BNT = Boston Naming Test; PPVT= Peabody Picture Vocabulary Test; NATNAVS = Northwestern Anagram Test-Northwestern Assessment of Verbs and Sentences; Rep66 = WAB repetition score. IFGt = Inferior Frontal Gyrus; MTG = Middle Temporal Gyrus; ATL = Anterior Temporal Lobe. PPA = Primary Progressive Aphasia.
4. DISCUSSION
In the current study, we found subtype and task specific patterns of reduced connectivity strength within the left hemisphere language network. All PPA subtypes showed reduced connectivity strength between left IFG and MTG. PPA-S was also associated with decreased ATL connectivity with left MTG and IFG. In keeping with the distinction between a ventral language stream for lexicosemantic processing and a dorsal language stream for grammar and repetition (Friederici & Gierhan, 2013), naming and word comprehension selectively correlated with MTG-ATL connectivity, while grammar and repetition correlated with IFG-MTG connectivity. Seed-based, whole brain analysis further differentiated PPA-G from PPA-L patients with PPA-G having relatively more decreased connectivity in the prefrontal areas. These results were specific to the language network as we found no resting connectivity loss within the dorsal visual pathway.
4.1. Relationship to atrophy
Decreased connectivity between IFG and MTG in PPA-L and PPA-S and decreased connectivity between ATL and the other two language regions in PPA-S correlated with the degree of atrophy within these regions. A simple explanation is that decrease in resting connectivity could be related predominantly to loss of cortical components (e.g. synapses, dendrites, neurons, and myelin) captured by the atrophy.

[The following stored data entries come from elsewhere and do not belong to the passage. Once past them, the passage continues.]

/-- Reads a matrix order's operands. -/
def State.matRead (s : State) (e : Nat) (w : Wo) : MatIn × State :=
  let pos := if w.op = opConv then w.m * w.convProd ConvDim.inp else w.m
  let (a, s1) := State.readRows e w.op w.a w.sta (elemBytes w.fa w.k) pos 0 noSite s
  let (sa, s2) := if w.usesSa then State.readRows e w.op w.sa (w.k / 32) (w.k / 32) pos 0 noSite s1 else ([], s1)
  let (b, s3) := State.readRows e w.op w.b w.stb (elemBytes w.fb w.n) w.depth 0 noSite s2
  let (sb, s4) := if w.usesSb then State.readRows e w.op w.sb w.n w.n (w.depth / 32) 0 noSite s3 else ([], s3)
  let (c, s5) := if w.op = opMatmulAcc then State.readRows e w.op w.c w.stc (elemBytes w.fc w.n) w.m 0 noSite s4 else ([], s4)
  ({ aRows := a, aSc := sa, bRows := b, bSc := sb, cRows := c }, s5)

/-- Cycles in which the arrays stream the rows of an order's tiles, one row a cycle in each pass (03 R98, R99, R124), and those
in which a pass waits for a weight load or an operand, which are free (log 63). -/
def State.arraysBusy (s : State) (e : Nat) (w : Wo) (tiles : List Nat) : State :=
  let s1 := tiles.foldl (fun s t => s.count .CE_ARRAY_BUSY_COUNT e (t % 4) 64 (w.passes * (w.tileRows t).length)) s
  { s1.count .CE_PORT_STALL_COUNT e 0 64 (Config.free s1.freeCtr) with freeCtr := s1.freeCtr + 1 }

/-- MATMUL, MATMUL_ACC and CONV: tiles in linear order, four at a time on the four arrays (03 R98); poison, traps and the
rest as 04 R151 and 02 R93 give. `acc` lists the tiles whose accumulators hold an uncorrectable error (03 R110). -/
def bodyMatrix (e : Nat) (acc : List Nat) : Body := fun w r s =>
  let (x, s1) := s.matRead e w
  let all := x.aRows ++ x.aSc ++ x.bRows ++ x.bSc ++ x.cRows
  let k := s1.freeCtr
  let k2 := k + (w.rows + 1) * (w.n + 1) * (w.depth + 2)
  let s2 := { s1 with freeCtr := k2 + w.tiles + 3 }
  let s3 := s2.setEng e { s2.eng e with accGen := (s2.eng e).accGen + 1, acc := [] }
  let ps := (List.range w.tiles).map (fun t =>
    if x.tilePoisoned w t || acc.contains t || (x.tileErr w t).isSome then none else some (x.tile w k t))
  let stop := (ps.findIdx? Option.isNone).map (fun t => match x.tileErr w t with
    | some er => r.meshFail er
    | none => r.poisonFail ((firstPoison all).getD (2 ^ 62 + Config.free (k2 + w.tiles + 2) % 2 ^ 26)))
  let (r1, t) := r.settle 4 k2 stop ps
  let s4 := s3.arraysBusy e w (r1.outs.map OutWr.piece).eraseDups
  match t with
  | some i => ({ r1 with aux0 := i / w.tilesN, aux1 := i % w.tilesN }, s4)
  | none => (r1, s4)

/-- Residue failures met by a matrix order (03 R103, R104): each takes a spare column, or is a hard fault when the
array's 16 are in use. -/
def State.residue (s : State) (e : Nat) : List (Nat × Nat) → State
  | [] => s
  | (a, c) :: t =>
    let used := s.f .CE_SPARE_USE_TA_COLS e (a % 4)
    if used < 16 then
      State.residue (((s.setF .CE_SPARE_USE_TA_COLS e (a % 4) (used + 1)).flag .CE_ERR_STATUS_COL_SPARED e).raise
        0x1010 sevCorrected 1 e [a % 4, c]) e t
    else s.engineFault e 1 false true

/-- A matrix row: starts the order and handles the residue failures it meets. -/
def State.matrixOrder (s : State) (e q opc : Nat) (cols : List (Nat × Nat)) (tm : List TmErr) : State :=
  let s1 := s.order e q opc (withTm e tm (bodyMatrix e ((tm.filter TmErr.bad).filterMap TmErr.acc)))
  if s1.qhead e q = s.qhead e q then s1 else s1.residue e cols

/-- A row of an order: its accesses wait with it at their homes (log 21). -/
def orderRow (c : Instr) (e q : Nat) (f : State → State) : State → Res :=
  parkIf c (ParkKey.queue e q).no (fun s => .next (f s))

/-- MATMUL. -/
def execMatmul (e q : Nat) (cols : List (Nat × Nat)) (tm : List TmErr) (s : State) : Res :=
  orderRow (.matmul e q cols tm) e q (fun s => s.matrixOrder e q opMatmul cols tm) s

/-- MATMUL_ACC. -/
def execMatmulAcc (e q : Nat) (cols : List (Nat × Nat)) (tm : List TmErr) (s : State) : Res :=
  orderRow (.matmulAcc e q cols tm) e q (fun s => s.matrixOrder e q opMatmulAcc cols tm) s

/-- CONV. -/
def execConv (e q : Nat) (cols : List (Nat × Nat)) (tm : List TmErr) (s : State) : Res :=
  orderRow (.conv e q cols tm) e q (fun s => s.matrixOrder e q opConv cols tm) s
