/-- The next blow of a transition ends (13 R480 steps 3 and 4): copy 0, 1, 2, then the identity seeds, which a failed generator
does not give (13 R484), or the wipe of the banks. -/
def State.blowLcStep (s : State) (t : Nat) : State :=
  let k := s.sec.lcDone
  let s1 := if k < 3 then s.blowCopy k (lcCode t)
    else if k = 3 ∧ t = lcProvision ∧ !s.sec.fatal then
      { s with freeCtr := s.freeCtr + 1 }.blowSecret (Config.random s.freeCtr 48)
    else if k = 3 ∧ t = lcScrap then
      { s with fuses := { s.fuses with secret := List.replicate 48 0xFF, secretWiped := true, trimWiped := true } }
    else s
  { s1 with sec := { s1.sec with lcDone := min 4 (k + 1) } }

/-- The blows of a transition that are left. -/
def State.blowLc (s : State) : State :=
  match s.lcJob with
  | some t => (List.range (4 - s.sec.lcDone)).foldl (fun s _ => s.blowLcStep t) s
  | none => s

/-- A microsecond of a transition: a blow ends (log 47). -/
def State.lcTick (s : State) : State :=
  if s.aon.porstLow ∨ s.aon.refLost then s else match s.lcJob with
    | some t => s.blowLcStep t
    | none => s

/-- Power is lost during a transition (13 R481): which bits of the blow under way are blown is open, and no later one is made. -/
def State.blowLcCut (s : State) : State :=
  match s.lcJob with
  | none => s
  | some t =>
    let k := s.sec.lcDone
    let part := (List.range 48).map (fun i => BitVec.ofNat 8 (Config.free (s.freeCtr + 1 + i)))
    let s1 : State := { s with freeCtr := s.freeCtr + 49 }
    let s2 := if k < 3 then s1.blowCopy k (lcCode t &&& Config.free s.freeCtr)
      else if k = 3 ∧ ((t = lcProvision ∧ !s.sec.fatal) ∨ t = lcScrap) then s1.blowSecret part else s1
    { s2 with sec := { s2.sec with lcDone := 0, jobs := s2.sec.jobs.filter (fun j => match j with
      | .lcBlow _ => false
      | _ => true) } }

/-- PORST_N_LOW: a low level of 1 µs or longer starts a whole reset with cause 0 (14 R513; 17 R620). -/
def execPorstNLow (ns : Nat) (s : State) : Res := .next (if ns < 1000 then s else s.blowLcCut.wholeReset 0)

/-- PORST_N_RELEASE: the straps are sampled and bring-up starts (14 R539; 17 R620). -/
def execPorstNRelease (strapEth : Nat) (s : State) : Res :=
  if !s.aon.porstLow then .next s
  else
    let s1 := { s with aon := { s.aon with porstLow := false, refLost := false, strapEth := strapEth % 8 } }
    .next (s1.applyStraps).bringUp

/-- WHOLE_RESET: a reset ordered before takes place, and bring-up starts by itself (14 R513, R514). -/
def execWholeReset (s : State) : Res :=
  match s.aon.due with
  | some (_, c) => .next (s.blowLc.wholeReset c).bringUp
  | none => .next s

/-- Schedules a whole reset 100 µs ahead; a second cause has no further effect (14 R513, R515). -/
def State.scheduleReset (s : State) (cause : Nat) : State :=
  match s.aon.due with
  | some _ => s
  | none => { s with aon := { s.aon with due := some (s.now + 100, cause) } }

We cannot rule out the possibility that dysfunction of residual neurons and synapses could also be undermining the resting state connectivity that we measured.
Our findings that connectivity changes in PPA-L and PPA-S correlated with the magnitude of atrophy remained unchanged when either pair-wise or whole-brain voxel-wise analytical approaches were used. These results may seem to be at odds with previous studies by Guo et al. who reported that decreased connectivity between ATL and posterior temporal cortex could not be attributed to atrophy alone (Guo et al., 2013). A similar conclusion was reported by Whitwell et al, who used independent component analysis (ICA) to investigate the connectivity of the posterior temporal cortex in PPA-L (Whitwell et al., 2015). In these two studies a voxel-wise approach was used for to evaluate cortical atrophy and the details of the analytical methods used to covary the effects of atrophy were not detailed. Therefore, the nature of relationship between atrophy and decreased resting connectivity in PPA-L and PPA-S deserves further investigation.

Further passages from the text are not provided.